— Уважаемые пассажиры! Скорый поезд номер тридцать пять, сообщением Санкт-Петербург — Адлер, опаздывает на один час, — женским голосом, искаженным до мужского, пробубнили динамики в зале ожидания вокзала города Н-ва.
«Вот тебе и здрассьте… Советский Союз глазами незарубежных гостей, — пасмурно подумал один из встречающих выбившийся из графика состав — майор милиции в отставке Андрей Кузнецов. — Время течет, а черта лысого, что в Рассеи меняется. И даже в период недоразвитого капитализма. Противно.
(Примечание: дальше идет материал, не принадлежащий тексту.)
-- ==== Sys2Proof/Laws/KeepHbm.lean ====
section
/-! SUPPORT. What the operations of Machine/Hbm.lean keep (see Laws/Keep.lean). -/

namespace Sys2Proof.Machine
open Sys2Proof

theorem ackWrite_keeps {s₀ s : State} (hk : Keeps s₀ s) (p : Packet) : Keeps s₀ (ackWrite s p) := by
  unfold ackWrite
  try dsimp only
  repeat' first | with_reducible assumption | with_reducible apply awaitAck_keeps | with_reducible apply takePkt_keeps | with_reducible apply answer_keeps | (with_reducible apply keeps_foldl) | (with_reducible intro _ _ _) | (intro g; exact getTile_wf (by assumption) _ g) | with_reducible apply keeps_ite_snd | with_reducible apply keeps_ite_fst | split | (with_reducible intro _) | (dsimp only) | (with_reducible refine keeps_fst ?_ (by with_reducible assumption)) | (with_reducible refine keeps_snd ?_ (by with_reducible assumption)) | (with_reducible refine keeps_opt ?_ (by with_reducible assumption)) | with_reducible exact opt_none | with_reducible apply opt_some | (with_reducible apply tile_foldl) | (with_reducible refine tile_mk ?_ rfl)

theorem readAnswer_keeps {s₀ s : State} (hk : Keeps s₀ s) (p : Packet) : Keeps s₀ (readAnswer s p) := by
  unfold readAnswer
  try dsimp only
  repeat' first | with_reducible assumption | with_reducible apply hbmRead_keeps | with_reducible apply sendPkt_keeps | with_reducible apply takePkt_keeps | (with_reducible apply keeps_foldl) | (with_reducible intro _ _ _) | (intro g; exact getTile_wf (by assumption) _ g) | with_reducible apply keeps_ite_snd | with_reducible apply keeps_ite_fst | split | (with_reducible intro _) | (dsimp only) | (with_reducible refine keeps_fst ?_ (by with_reducible assumption)) | (with_reducible refine keeps_snd ?_ (by with_reducible assumption)) | (with_reducible refine keeps_opt ?_ (by with_reducible assumption)) | with_reducible exact opt_none | with_reducible apply opt_some | (with_reducible apply tile_foldl) | (with_reducible refine tile_mk ?_ rfl)

theorem hbmDirect_keeps {s₀ s : State} (hk : Keeps s₀ s) (p : Packet) : Keeps s₀ (hbmDirect s p) := by
  unfold hbmDirect
  try dsimp only
  repeat' first | with_reducible assumption | with_reducible apply readAnswer_keeps | with_reducible apply ackWrite_keeps | with_reducible apply hbmStore_keeps | (with_reducible apply keeps_foldl) | (with_reducible intro _ _ _) | (intro g; exact getTile_wf (by assumption) _ g) | with_reducible apply keeps_ite_snd | with_reducible apply keeps_ite_fst | split | (with_reducible intro _) | (dsimp only) | (with_reducible refine keeps_fst ?_ (by with_reducible assumption)) | (with_reducible refine keeps_snd ?_ (by with_reducible assumption)) | (with_reducible refine keeps_opt ?_ (by with_reducible assumption)) | with_reducible exact opt_none | with_reducible apply opt_some | (with_reducible apply tile_foldl) | (with_reducible refine tile_mk ?_ rfl)

theorem hbmQueue_keeps {s₀ s : State} (hk : Keeps s₀ s) (p : Packet) : Keeps s₀ (hbmQueue s p) := by
  unfold hbmQueue
  try dsimp only
  repeat' first | with_reducible assumption | with_reducible apply takePkt_keeps | with_reducible apply setPortQueue_keeps | (with_reducible apply keeps_foldl) | (with_reducible intro _ _ _) | (intro g; exact getTile_wf (by assumption) _ g) | with_reducible apply keeps_ite_snd | with_reducible apply keeps_ite_fst | split | (with_reducible intro _) | (dsimp only) | (with_reducible refine keeps_fst ?_ (by with_reducible assumption)) | (with_reducible refine keeps_snd ?_ (by with_reducible assumption)) | (with_reducible refine keeps_opt ?_ (by with_reducible assumption)) | with_reducible exact opt_none | with_reducible apply opt_some | (with_reducible apply tile_foldl) | (with_reducible refine tile_mk ?_ rfl)

theorem execHbmAccept_keeps {s₀ s : State} (hk : Keeps s₀ s) (p : Packet) : OutKeeps s₀ (execHbmAccept p s) := by
  unfold execHbmAccept
  first | apply whenRunning_keeps hk | apply out_next
  try dsimp only
  repeat' first | with_reducible assumption | with_reducible apply whenRunning_keeps | with_reducible apply throughFence_keeps | with_reducible apply answer_keeps | with_reducible apply hbmQueue_keeps | (with_reducible apply keeps_foldl) | (with_reducible intro _ _ _) | (intro g; exact getTile_wf (by assumption) _ g) | with_reducible apply keeps_ite_snd | with_reducible apply keeps_ite_fst | split | (with_reducible intro _) | (dsimp only) | (with_reducible refine keeps_fst ?_ (by with_reducible assumption)) | (with_reducible refine keeps_snd ?_ (by with_reducible assumption)) | (with_reducible refine keeps_opt ?_ (by with_reducible assumption)) | with_reducible exact opt_none | with_reducible apply opt_some | (with_reducible apply tile_foldl) | (with_reducible refine tile_mk ?_ rfl)

theorem execHbmAdmit_keeps {s₀ s : State} (hk : Keeps s₀ s) (d : Fin 4) (ch : Fin 48) (pc : Fin 2) : OutKeeps s₀ (execHbmAdmit d ch pc s) := by
  unfold execHbmAdmit
  first | apply whenRunning_keeps hk | apply out_next
  try dsimp only
  repeat' first | with_reducible assumption | with_reducible apply whenRunning_keeps | with_reducible apply setPortQueue_keeps | with_reducible apply answer_keeps | with_reducible apply setPc_keeps | with_reducible apply ackWrite_keeps | (with_reducible apply keeps_foldl) | (with_reducible intro _ _ _) | (intro g; exact getTile_wf (by assumption) _ g) | with_reducible apply keeps_ite_snd | with_reducible apply keeps_ite_fst | split | (with_reducible intro _) | (dsimp only) | (with_reducible refine keeps_fst ?_ (by with_reducible assumption)) | (with_reducible refine keeps_snd ?_ (by with_reducible assumption)) | (with_reducible refine keeps_opt ?_ (by with_reducible assumption)) | with_reducible exact opt_none | with_reducible apply opt_some | (with_reducible refine keeps_mk ?_ rfl rfl rfl rfl rfl rfl rfl) | (with_reducible apply tile_foldl) | (with_reducible refine tile_mk ?_ rfl)

theorem upsetBursts_keeps {s₀ s : State} (hk : Keeps s₀ s) (a : Nat) (n : Nat) (errs : List (Nat × Ecc)) : Keeps s₀ (upsetBursts s a n errs) := by
  unfold upsetBursts
  try dsimp only
  repeat' first | with_reducible assumption | with_reducible apply upset_keeps | (with_reducible apply keeps_foldl) | (with_reducible intro _ _ _) | (intro g; exact getTile_wf (by assumption) _ g) | with_reducible apply keeps_ite_snd | with_reducible apply keeps_ite_fst | split | (with_reducible intro _) | (dsimp only) | (with_reducible refine keeps_fst ?_ (by with_reducible assumption)) | (with_reducible refine keeps_snd ?_ (by with_reducible assumption)) | (with_reducible refine keeps_opt ?_ (by with_reducible assumption)) | with_reducible exact opt_none | with_reducible apply opt_some | (with_reducible apply tile_foldl) | (with_reducible refine tile_mk ?_ rfl)

theorem execHbmCommandSlot_keeps {s₀ s : State} (hk : Keeps s₀ s) (d : Fin 4) (ch : Fin 48) (pc : Fin 2) (errs : List (Nat × Ecc)) : OutKeeps s₀ (execHbmCommandSlot d ch pc errs s) := by
  unfold execHbmCommandSlot
  first | apply whenRunning_keeps hk | apply out_next
  try dsimp only
  repeat' first | with_reducible assumption | with_reducible apply whenRunning_keeps | with_reducible apply upsetBursts_keeps | with_reducible apply setPc_keeps | with_reducible apply hbmStore_keeps | with_reducible apply readAnswer_keeps | with_reducible apply answer_keeps | (with_reducible apply keeps_foldl) | (with_reducible intro _ _ _) | (intro g; exact getTile_wf (by assumption) _ g) | with_reducible apply keeps_ite_snd | with_reducible apply keeps_ite_fst | split | (with_reducible intro _) | (dsimp only) | (with_reducible refine keeps_fst ?_ (by with_reducible assumption)) | (with_reducible refine keeps_snd ?_ (by with_reducible assumption)) | (with_reducible refine keeps_opt ?_ (by with_reducible assumption)) | with_reducible exact opt_none | with_reducible apply opt_some | (with_reducible refine keeps_mk ?_ rfl rfl rfl rfl rfl rfl rfl) | (with_reducible apply tile_foldl) | (with_reducible refine tile_mk ?_ rfl)

theorem setHot_keeps {s₀ s : State} (hk : Keeps s₀ s) (d : Nat) (ch : Nat) (hot : Bool) : Keeps s₀ (setHot s d ch hot) := by
  unfold setHot
  try dsimp only
  repeat' first | with_reducible assumption | with_reducible apply setPc_keeps | with_reducible apply setFlag_keeps | (with_reducible apply keeps_foldl) | (with_reducible intro _ _ _) | (intro g; exact getTile_wf (by assumption) _ g) | with_reducible apply keeps_ite_snd | with_reducible apply keeps_ite_fst | split | (with_reducible intro _) | (dsimp only) | (with_reducible refine keeps_fst ?_ (by with_reducible assumption)) | (with_reducible refine keeps_snd ?_ (by with_reducible assumption)) | (with_reducible refine keeps_opt ?_ (by with_reducible assumption)) | with_reducible exact opt_none | with_reducible apply opt_some | (with_reducible refine keeps_mk ?_ rfl rfl rfl rfl rfl rfl rfl) | (with_reducible apply tile_foldl) | (with_reducible refine tile_mk ?_ rfl)

theorem refreshAll_keeps {s₀ s : State} (hk : Keeps s₀ s) (d : Nat) (ch : Nat) (pc : Nat) : Keeps s₀ (refreshAll s d ch pc) := by
  unfold refreshAll
  try dsimp only
  repeat' first | with_reducible assumption | with_reducible apply setPc_keeps | (with_reducible apply keeps_foldl) | (with_reducible intro _ _ _) | (intro g; exact getTile_wf (by assumption) _ g) | with_reducible apply keeps_ite_snd | with_reducible apply keeps_ite_fst | split | (with_reducible intro _) | (dsimp only) | (with_reducible refine keeps_fst ?_ (by with_reducible assumption)) | (with_reducible refine keeps_snd ?_ (by with_reducible assumption)) | (with_reducible refine keeps_opt ?_ (by with_reducible assumption)) | with_reducible exact opt_none | with_reducible apply opt_some | (with_reducible apply tile_foldl) | (with_reducible refine tile_mk ?_ rfl)

theorem execRefresh_keeps {s₀ s : State} (hk : Keeps s₀ s) (d : Fin 4) (ch : Fin 48) (pc : Fin 2) (bank : Fin 32) (seen : RefreshSeen) : OutKeeps s₀ (execRefresh d ch pc bank seen s) := by
  unfold execRefresh
  first | apply whenRunning_keeps hk | apply out_next
  try dsimp only
  repeat' first | with_reducible assumption | with_reducible apply whenRunning_keeps | with_reducible apply upset_keeps | with_reducible apply setHot_keeps | with_reducible apply setPc_keeps | (with_reducible apply keeps_foldl) | (with_reducible intro _ _ _) | (intro g; exact getTile_wf (by assumption) _ g) | with_reducible apply keeps_ite_snd | with_reducible apply keeps_ite_fst | split | (with_reducible intro _) | (dsimp only) | (with_reducible refine keeps_fst ?_ (by with_reducible assumption)) | (with_reducible refine keeps_snd ?_ (by with_reducible assumption)) | (with_reducible refine keeps_opt ?_ (by with_reducible assumption)) | with_reducible exact opt_none | with_reducible apply opt_some | (with_reducible apply tile_foldl) | (with_reducible refine tile_mk ?_ rfl)

theorem execRefreshManagement_keeps {s₀ s : State} (hk : Keeps s₀ s) (d : Fin 4) (ch : Fin 48) (pc : Fin 2) (bank : Fin 32) (threshold : Nat) : OutKeeps s₀ (execRefreshManagement d ch pc bank threshold s) := by
  unfold execRefreshManagement
  first | apply whenRunning_keeps hk | apply out_next
  try dsimp only
  repeat' first | with_reducible assumption | with_reducible apply whenRunning_keeps | with_reducible apply setPc_keeps | (with_reducible apply keeps_foldl) | (with_reducible intro _ _ _) | (intro g; exact getTile_wf (by assumption) _ g) | with_reducible apply keeps_ite_snd | with_reducible apply keeps_ite_fst | split | (with_reducible intro _) | (dsimp only) | (with_reducible refine keeps_fst ?_ (by with_reducible assumption)) | (with_reducible refine keeps_snd ?_ (by with_reducible assumption)) | (with_reducible refine keeps_opt ?_ (by with_reducible assumption)) | with_reducible exact opt_none | with_reducible apply opt_some | (with_reducible refine keeps_mk ?_ rfl rfl rfl rfl rfl rfl rfl) | (with_reducible apply tile_foldl) | (with_reducible refine tile_mk ?_ rfl)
И неуютно…»
Андрей лениво потянулся, ерзнул туда-сюда на жестком вокзальном кресле. Они в зале ожидания размещались спинка к спинке, сдвоенными рядами. Тут со следующего из них, отделенного от Кузнецова свободным проходом, неспешно поднялся приземистый мужчина в милицейской форме, прежде угнездившийся спиною к отставному майору. Накинул на лысеющую голову фуражку-аэродром и с достоинством направился к платному туалету.
«Полкан, — автоматически отметил Андрей три крупных вышитых звезды на серо-голубом рубашечном погоне с двумя красными просветами и такого же цвета окантовкой. — Постой-постой… Где-то я уже наблюдал столь характерное движение ягодиц… Да уж не Милка ли это? Хм… Похож… Разъевшийся только. И допрежь плешиной не светил».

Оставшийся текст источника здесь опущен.